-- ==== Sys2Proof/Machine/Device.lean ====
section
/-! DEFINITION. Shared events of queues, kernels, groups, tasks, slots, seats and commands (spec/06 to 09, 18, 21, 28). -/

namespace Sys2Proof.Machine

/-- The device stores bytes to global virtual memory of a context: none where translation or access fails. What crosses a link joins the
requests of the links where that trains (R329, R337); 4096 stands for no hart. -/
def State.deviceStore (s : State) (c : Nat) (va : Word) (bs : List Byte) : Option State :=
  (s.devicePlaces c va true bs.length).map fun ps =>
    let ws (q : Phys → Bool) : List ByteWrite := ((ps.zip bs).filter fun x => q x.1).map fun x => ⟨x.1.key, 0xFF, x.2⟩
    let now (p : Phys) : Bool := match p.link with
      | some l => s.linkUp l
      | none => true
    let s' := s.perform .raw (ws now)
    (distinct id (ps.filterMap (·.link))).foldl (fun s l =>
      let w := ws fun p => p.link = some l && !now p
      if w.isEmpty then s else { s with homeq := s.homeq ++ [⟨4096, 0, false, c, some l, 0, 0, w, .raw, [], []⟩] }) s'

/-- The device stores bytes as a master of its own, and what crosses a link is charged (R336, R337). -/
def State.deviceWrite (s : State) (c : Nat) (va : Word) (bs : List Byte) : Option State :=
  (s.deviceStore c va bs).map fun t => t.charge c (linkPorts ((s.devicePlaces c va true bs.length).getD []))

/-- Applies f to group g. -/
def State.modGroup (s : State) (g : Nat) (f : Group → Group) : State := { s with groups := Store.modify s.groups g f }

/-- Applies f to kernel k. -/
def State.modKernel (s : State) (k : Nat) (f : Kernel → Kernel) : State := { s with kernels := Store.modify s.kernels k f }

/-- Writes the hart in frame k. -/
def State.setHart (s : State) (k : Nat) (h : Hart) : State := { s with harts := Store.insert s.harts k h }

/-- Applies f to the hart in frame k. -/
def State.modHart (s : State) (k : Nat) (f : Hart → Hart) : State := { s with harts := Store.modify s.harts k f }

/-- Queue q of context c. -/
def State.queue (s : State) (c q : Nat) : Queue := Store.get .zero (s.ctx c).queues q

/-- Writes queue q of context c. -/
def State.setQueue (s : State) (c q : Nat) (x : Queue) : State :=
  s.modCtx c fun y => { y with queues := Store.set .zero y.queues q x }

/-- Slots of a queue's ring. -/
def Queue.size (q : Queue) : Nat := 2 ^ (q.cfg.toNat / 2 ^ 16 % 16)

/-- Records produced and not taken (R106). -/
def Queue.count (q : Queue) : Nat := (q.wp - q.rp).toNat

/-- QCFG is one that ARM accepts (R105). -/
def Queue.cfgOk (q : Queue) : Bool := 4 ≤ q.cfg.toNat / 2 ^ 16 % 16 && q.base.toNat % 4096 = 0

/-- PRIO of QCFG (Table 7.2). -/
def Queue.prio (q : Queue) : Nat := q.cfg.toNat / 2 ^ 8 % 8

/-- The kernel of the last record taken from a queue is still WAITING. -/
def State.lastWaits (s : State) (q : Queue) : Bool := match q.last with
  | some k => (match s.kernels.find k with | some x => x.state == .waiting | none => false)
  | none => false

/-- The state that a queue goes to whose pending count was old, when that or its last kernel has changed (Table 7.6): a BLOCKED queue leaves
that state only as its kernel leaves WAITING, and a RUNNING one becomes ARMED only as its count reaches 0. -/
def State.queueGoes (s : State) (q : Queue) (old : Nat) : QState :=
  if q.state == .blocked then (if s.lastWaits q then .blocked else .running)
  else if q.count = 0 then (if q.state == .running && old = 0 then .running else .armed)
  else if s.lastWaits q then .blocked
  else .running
• • • •
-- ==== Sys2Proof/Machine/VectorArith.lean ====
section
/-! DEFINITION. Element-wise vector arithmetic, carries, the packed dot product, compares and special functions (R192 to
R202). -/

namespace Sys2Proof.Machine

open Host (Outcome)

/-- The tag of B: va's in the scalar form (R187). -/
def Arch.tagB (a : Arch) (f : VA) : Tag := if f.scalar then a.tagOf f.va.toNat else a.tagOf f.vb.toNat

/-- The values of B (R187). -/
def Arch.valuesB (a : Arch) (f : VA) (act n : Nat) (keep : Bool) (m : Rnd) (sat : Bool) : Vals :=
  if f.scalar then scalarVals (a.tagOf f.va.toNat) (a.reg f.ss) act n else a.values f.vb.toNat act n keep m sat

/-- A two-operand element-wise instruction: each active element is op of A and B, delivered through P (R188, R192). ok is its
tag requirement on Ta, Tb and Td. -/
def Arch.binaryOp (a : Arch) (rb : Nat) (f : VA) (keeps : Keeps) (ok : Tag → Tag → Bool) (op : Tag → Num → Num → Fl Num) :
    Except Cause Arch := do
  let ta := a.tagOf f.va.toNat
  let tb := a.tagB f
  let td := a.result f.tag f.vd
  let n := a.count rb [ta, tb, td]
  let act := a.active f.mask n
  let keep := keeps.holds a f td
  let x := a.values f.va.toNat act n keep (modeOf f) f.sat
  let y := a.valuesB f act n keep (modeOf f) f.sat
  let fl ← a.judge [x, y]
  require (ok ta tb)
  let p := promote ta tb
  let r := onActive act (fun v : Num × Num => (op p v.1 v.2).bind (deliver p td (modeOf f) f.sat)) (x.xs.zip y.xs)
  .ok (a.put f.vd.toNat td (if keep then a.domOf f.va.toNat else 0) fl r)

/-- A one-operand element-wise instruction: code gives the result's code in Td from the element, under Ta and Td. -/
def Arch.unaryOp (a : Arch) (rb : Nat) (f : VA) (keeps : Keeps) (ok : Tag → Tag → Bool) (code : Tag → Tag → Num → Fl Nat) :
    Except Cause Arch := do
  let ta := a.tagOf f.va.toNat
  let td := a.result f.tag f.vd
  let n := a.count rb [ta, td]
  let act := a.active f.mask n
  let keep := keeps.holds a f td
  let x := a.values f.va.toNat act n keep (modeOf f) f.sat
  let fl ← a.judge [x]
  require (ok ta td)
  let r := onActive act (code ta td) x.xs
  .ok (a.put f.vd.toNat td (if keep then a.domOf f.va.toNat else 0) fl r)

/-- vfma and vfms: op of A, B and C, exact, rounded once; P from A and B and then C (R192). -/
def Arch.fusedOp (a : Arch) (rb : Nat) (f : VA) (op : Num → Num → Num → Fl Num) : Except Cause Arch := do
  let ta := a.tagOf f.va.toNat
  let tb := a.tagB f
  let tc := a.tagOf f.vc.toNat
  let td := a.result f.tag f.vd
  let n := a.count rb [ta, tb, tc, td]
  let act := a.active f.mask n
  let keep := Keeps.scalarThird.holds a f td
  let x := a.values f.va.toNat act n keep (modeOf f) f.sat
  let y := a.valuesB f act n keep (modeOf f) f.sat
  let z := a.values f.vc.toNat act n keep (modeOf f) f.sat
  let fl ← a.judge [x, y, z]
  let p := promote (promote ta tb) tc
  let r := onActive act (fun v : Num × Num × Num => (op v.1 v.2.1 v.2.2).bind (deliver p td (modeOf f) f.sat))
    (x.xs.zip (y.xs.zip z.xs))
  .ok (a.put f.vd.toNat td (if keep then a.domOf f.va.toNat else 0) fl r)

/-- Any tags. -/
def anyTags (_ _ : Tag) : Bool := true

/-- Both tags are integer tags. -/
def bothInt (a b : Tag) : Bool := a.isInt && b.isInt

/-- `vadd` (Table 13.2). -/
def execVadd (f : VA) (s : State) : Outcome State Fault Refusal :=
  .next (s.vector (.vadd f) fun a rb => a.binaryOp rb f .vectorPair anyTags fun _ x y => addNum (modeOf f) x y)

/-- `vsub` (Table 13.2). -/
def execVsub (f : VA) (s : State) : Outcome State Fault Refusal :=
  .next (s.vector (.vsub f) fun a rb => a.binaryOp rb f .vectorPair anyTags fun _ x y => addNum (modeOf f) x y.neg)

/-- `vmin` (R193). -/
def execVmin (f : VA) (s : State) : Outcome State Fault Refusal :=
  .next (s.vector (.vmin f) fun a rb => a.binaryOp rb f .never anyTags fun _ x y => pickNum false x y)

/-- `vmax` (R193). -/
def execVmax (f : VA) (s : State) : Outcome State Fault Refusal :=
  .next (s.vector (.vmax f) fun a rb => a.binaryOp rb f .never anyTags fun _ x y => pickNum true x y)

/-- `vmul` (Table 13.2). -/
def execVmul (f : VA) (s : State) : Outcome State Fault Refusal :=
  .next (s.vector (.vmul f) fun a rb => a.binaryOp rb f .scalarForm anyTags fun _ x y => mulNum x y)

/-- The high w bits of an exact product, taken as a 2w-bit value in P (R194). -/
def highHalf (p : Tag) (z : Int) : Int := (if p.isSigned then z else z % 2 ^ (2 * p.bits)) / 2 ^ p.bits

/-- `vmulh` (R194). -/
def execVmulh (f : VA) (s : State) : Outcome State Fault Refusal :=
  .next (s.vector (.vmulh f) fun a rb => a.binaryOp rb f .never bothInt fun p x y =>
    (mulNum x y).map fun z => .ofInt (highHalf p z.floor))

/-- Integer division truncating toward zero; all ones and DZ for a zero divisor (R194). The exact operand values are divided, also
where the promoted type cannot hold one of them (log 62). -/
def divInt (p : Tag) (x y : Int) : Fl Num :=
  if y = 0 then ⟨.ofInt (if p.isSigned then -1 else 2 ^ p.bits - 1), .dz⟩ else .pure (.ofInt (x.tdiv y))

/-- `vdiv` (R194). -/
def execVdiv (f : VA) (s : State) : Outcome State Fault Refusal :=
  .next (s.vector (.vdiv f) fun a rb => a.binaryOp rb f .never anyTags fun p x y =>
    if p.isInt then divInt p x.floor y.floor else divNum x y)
• • • •
Work item:
Go through the material above and output exactly the lines from the one containing "-- ==== Sys2Proof/Machine/Device.lean" through the one containing "kernel k. -/".

Exercise response:
-- ==== Sys2Proof/Machine/Device.lean ====
section
/-! DEFINITION. Shared events of queues, kernels, groups, tasks, slots, seats and commands (spec/06 to 09, 18, 21, 28). -/

namespace Sys2Proof.Machine

/-- The device stores bytes to global virtual memory of a context: none where translation or access fails. What crosses a link joins the
requests of the links where that trains (R329, R337); 4096 stands for no hart. -/
def State.deviceStore (s : State) (c : Nat) (va : Word) (bs : List Byte) : Option State :=
  (s.devicePlaces c va true bs.length).map fun ps =>
    let ws (q : Phys → Bool) : List ByteWrite := ((ps.zip bs).filter fun x => q x.1).map fun x => ⟨x.1.key, 0xFF, x.2⟩
    let now (p : Phys) : Bool := match p.link with
      | some l => s.linkUp l
      | none => true
    let s' := s.perform .raw (ws now)
    (distinct id (ps.filterMap (·.link))).foldl (fun s l =>
      let w := ws fun p => p.link = some l && !now p
      if w.isEmpty then s else { s with homeq := s.homeq ++ [⟨4096, 0, false, c, some l, 0, 0, w, .raw, [], []⟩] }) s'

/-- The device stores bytes as a master of its own, and what crosses a link is charged (R336, R337). -/
def State.deviceWrite (s : State) (c : Nat) (va : Word) (bs : List Byte) : Option State :=
  (s.deviceStore c va bs).map fun t => t.charge c (linkPorts ((s.devicePlaces c va true bs.length).getD []))

/-- Applies f to group g. -/
def State.modGroup (s : State) (g : Nat) (f : Group → Group) : State := { s with groups := Store.modify s.groups g f }

/-- Applies f to kernel k. -/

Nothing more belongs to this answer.